Stored items from a collection -
++++
-- ==== Sys2Proof/Machine/Track.lean ====
section
/-! DEFINITION. Machine/Track.lean: the Track Unit (spec/01): encoder counts, eye filters, admission,
passing events, the check eye, drops. What one millimetre of travel starts is done in the order of
`afterTravel` (notes/assumptions/10.md). -/

namespace Sys2Proof.Machine

/-! ### Records entering and leaving the track -/

/-- The number of records changed: TRACKFULL, hold effective and the completion of a stop (R11, R27,
R31). -/
def afterCount (s : State) : State :=
  let s := if 64 ≤ s.track.strips.length then addHold .trackFull s else removeHold .trackFull s
  stopTest (refreshEffective s)

/-- The business of the Scanner Port with a record that leaves the track (R48). -/
def withdrawScan (n : StripNo) (s : State) : State :=
  let s := { s with scanner.announces := s.scanner.announces.filter (fun m => m != n) }
  if s.scanner.receiving == some n then receptionDiscard s else s

/-- A record leaves the track, and its business with the other blocks is withdrawn: its announce-list
entry (R48), its order (R89), its converter requests (R97), its evaluation-queue entry (R64;
notes/assumptions/49.md) and its place in an in-transit count (R115; notes/assumptions/15.md). DESIGN CHOICE:
when it leaves before the trailing edge's passing of its drop point, an over-gate count that its leading edge
has raised stays raised (R122; notes/assumptions/48.md), and the committed count and area of the bundle it was
committed to stay too (R134; notes/assumptions/50.md). What follows from the new count is `afterCount`. -/
def leaveTrack (r : Strip) (s : State) : State :=
  let s := { s with
    track.strips := s.track.strips.filter (fun q => q.serial != r.serial)
    track.inAdmission := if s.track.inAdmission == some r.serial then none else s.track.inAdmission }
  let s := withdrawRequests r.number (withdrawOrder r (withdrawScan r.number s))
  let s := withdrawEntry r.number s
  match r.bay with
  | some d => moveTransit (· - 1) d s
  | none => s

/-! ### Admission (R4 to R7) -/

/-- The strip number after n: from 65535 to 1 (R5). -/
def numberAfter (n : StripNo) : StripNo := if n = 0xFFFF then 1 else n + 1

/-- The number to be given: numbers held by records still in the track are skipped (R5). At most 64 are
held, so fuel of 65 is enough. -/
def freeNumber (held : List StripNo) : Nat → StripNo → StripNo
  | 0, n => n
  | fuel + 1, n => if held.contains n then freeNumber held fuel (numberAfter n) else n

/-- A new record with the fields of R4 and R8. -/
def newStrip (serial : Nat) (n : StripNo) (start : Travel) : Strip :=
  { serial := serial, number := n, origin := .admitted, admission := start, adjustment := 0
    infeed := none, joined := false, joinWaits := false, current := none, check := .unchecked, scan := .none
    defects := none, eval := .notQueued, result := none, plan := none, cut := .none, suspect := none
    route := none, bay := none, raised := [], createdAt := none }

/-- An accepted leading edge at EYE-IN (R4). -/
def admitStrip (c : PendingChange) (s : State) : State :=
  if c.gateOpen && s.track.strips.length < 64 then
    let n := freeNumber (s.track.strips.map (·.number)) 65 s.track.nextNumber
    let id := s.track.nextSerial
    afterCount
      { s with
        track.strips := s.track.strips ++ [newStrip id n c.start]
        track.inAdmission := some id
        track.nextNumber := numberAfter n
        track.nextSerial := id + 1
        track.stats.admitted := s.track.stats.admitted + 1 }
  else s

/-- A chip at EYE-IN: the record is removed and leaves no mark in the statistics (R6). -/
def removeChip (r : Strip) (s : State) : State :=
  let s := leaveTrack r s
  afterCount { s with track.stats.admitted := s.track.stats.admitted - 1 }

/-- An accepted trailing edge at EYE-IN ends the admission of the record in admission (R6). -/
def endAdmission (start : Travel) (s : State) : State :=
  match s.track.inAdmission with
  | none => s
  | some id =>
    match s.stripSerial id with
    | none => { s with track.inAdmission := none }
    | some r =>
      let len := travelDiff start r.admission
      let s := { s with track.inAdmission := none }
      if len < 150 then removeChip r s
      else if len ≤ 2600 then
        offerWaiting id (modifySerial id (fun q => { q with infeed := some len.toNat }) s)
      else
        modifySerial id (fun q => { q with joined := true, current := some (min len.toNat 65535) }) s

/-- Whether the travel since a record's admission has reached 2601 mm with EYE-IN accepted blocked, the
moment of R7's test. -/
def joinReached (s : State) (r : Strip) : Bool :=
  s.track.eyeIn.accepted && decide (2601 ≤ travelDiff s.track.travel r.admission)

/-- Whether a trailing-edge change that began at or before 2600 mm is pending at EYE-IN (R7). -/
def endPending (s : State) (r : Strip) : Bool :=
  match s.track.eyeIn.pending with
  | some c => decide (travelDiff c.start r.admission ≤ 2600)
  | none => false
++++
An exact transcription of all the records is required.

-- ==== Sys2Proof/Machine/Track.lean ====
section
/-! DEFINITION. Machine/Track.lean: the Track Unit (spec/01): encoder counts, eye filters, admission,
passing events, the check eye, drops. What one millimetre of travel starts is done in the order of
`afterTravel` (notes/assumptions/10.md). -/

namespace Sys2Proof.Machine

/-! ### Records entering and leaving the track -/

/-- The number of records changed: TRACKFULL, hold effective and the completion of a stop (R11, R27,
R31). -/
def afterCount (s : State) : State :=
  let s := if 64 ≤ s.track.strips.length then addHold .trackFull s else removeHold .trackFull s
  stopTest (refreshEffective s)

/-- The business of the Scanner Port with a record that leaves the track (R48). -/
def withdrawScan (n : StripNo) (s : State) : State :=
  let s := { s with scanner.announces := s.scanner.announces.filter (fun m => m != n) }
  if s.scanner.receiving == some n then receptionDiscard s else s

/-- A record leaves the track, and its business with the other blocks is withdrawn: its announce-list
entry (R48), its order (R89), its converter requests (R97), its evaluation-queue entry (R64;
notes/assumptions/49.md) and its place in an in-transit count (R115; notes/assumptions/15.md). DESIGN CHOICE:
when it leaves before the trailing edge's passing of its drop point, an over-gate count that its leading edge
has raised stays raised (R122; notes/assumptions/48.md), and the committed count and area of the bundle it was
committed to stay too (R134; notes/assumptions/50.md). What follows from the new count is `afterCount`. -/
def leaveTrack (r : Strip) (s : State) : State :=
  let s := { s with
    track.strips := s.track.strips.filter (fun q => q.serial != r.serial)
    track.inAdmission := if s.track.inAdmission == some r.serial then none else s.track.inAdmission }
  let s := withdrawRequests r.number (withdrawOrder r (withdrawScan r.number s))
  let s := withdrawEntry r.number s
  match r.bay with
  | some d => moveTransit (· - 1) d s
  | none => s

/-! ### Admission (R4 to R7) -/

/-- The strip number after n: from 65535 to 1 (R5). -/
def numberAfter (n : StripNo) : StripNo := if n = 0xFFFF then 1 else n + 1

/-- The number to be given: numbers held by records still in the track are skipped (R5). At most 64 are
held, so fuel of 65 is enough. -/
def freeNumber (held : List StripNo) : Nat → StripNo → StripNo
  | 0, n => n
  | fuel + 1, n => if held.contains n then freeNumber held fuel (numberAfter n) else n

/-- A new record with the fields of R4 and R8. -/
def newStrip (serial : Nat) (n : StripNo) (start : Travel) : Strip :=
  { serial := serial, number := n, origin := .admitted, admission := start, adjustment := 0
    infeed := none, joined := false, joinWaits := false, current := none, check := .unchecked, scan := .none
    defects := none, eval := .notQueued, result := none, plan := none, cut := .none, suspect := none
    route := none, bay := none, raised := [], createdAt := none }

/-- An accepted leading edge at EYE-IN (R4). -/
def admitStrip (c : PendingChange) (s : State) : State :=
  if c.gateOpen && s.track.strips.length < 64 then
    let n := freeNumber (s.track.strips.map (·.number)) 65 s.track.nextNumber
    let id := s.track.nextSerial
    afterCount
      { s with
        track.strips := s.track.strips ++ [newStrip id n c.start]
        track.inAdmission := some id
        track.nextNumber := numberAfter n
        track.nextSerial := id + 1
        track.stats.admitted := s.track.stats.admitted + 1 }
  else s

/-- A chip at EYE-IN: the record is removed and leaves no mark in the statistics (R6). -/
def removeChip (r : Strip) (s : State) : State :=
  let s := leaveTrack r s
  afterCount { s with track.stats.admitted := s.track.stats.admitted - 1 }

/-- An accepted trailing edge at EYE-IN ends the admission of the record in admission (R6). -/
def endAdmission (start : Travel) (s : State) : State :=
  match s.track.inAdmission with
  | none => s
  | some id =>
    match s.stripSerial id with
    | none => { s with track.inAdmission := none }
    | some r =>
      let len := travelDiff start r.admission
      let s := { s with track.inAdmission := none }
      if len < 150 then removeChip r s
      else if len ≤ 2600 then
        offerWaiting id (modifySerial id (fun q => { q with infeed := some len.toNat }) s)
      else
        modifySerial id (fun q => { q with joined := true, current := some (min len.toNat 65535) }) s

/-- Whether the travel since a record's admission has reached 2601 mm with EYE-IN accepted blocked, the
moment of R7's test. -/
def joinReached (s : State) (r : Strip) : Bool :=
  s.track.eyeIn.accepted && decide (2601 ≤ travelDiff s.track.travel r.admission)

/-- Whether a trailing-edge change that began at or before 2600 mm is pending at EYE-IN (R7). -/
def endPending (s : State) (r : Strip) : Bool :=
  match s.track.eyeIn.pending with
  | some c => decide (travelDiff c.start r.admission ≤ 2600)
  | none => false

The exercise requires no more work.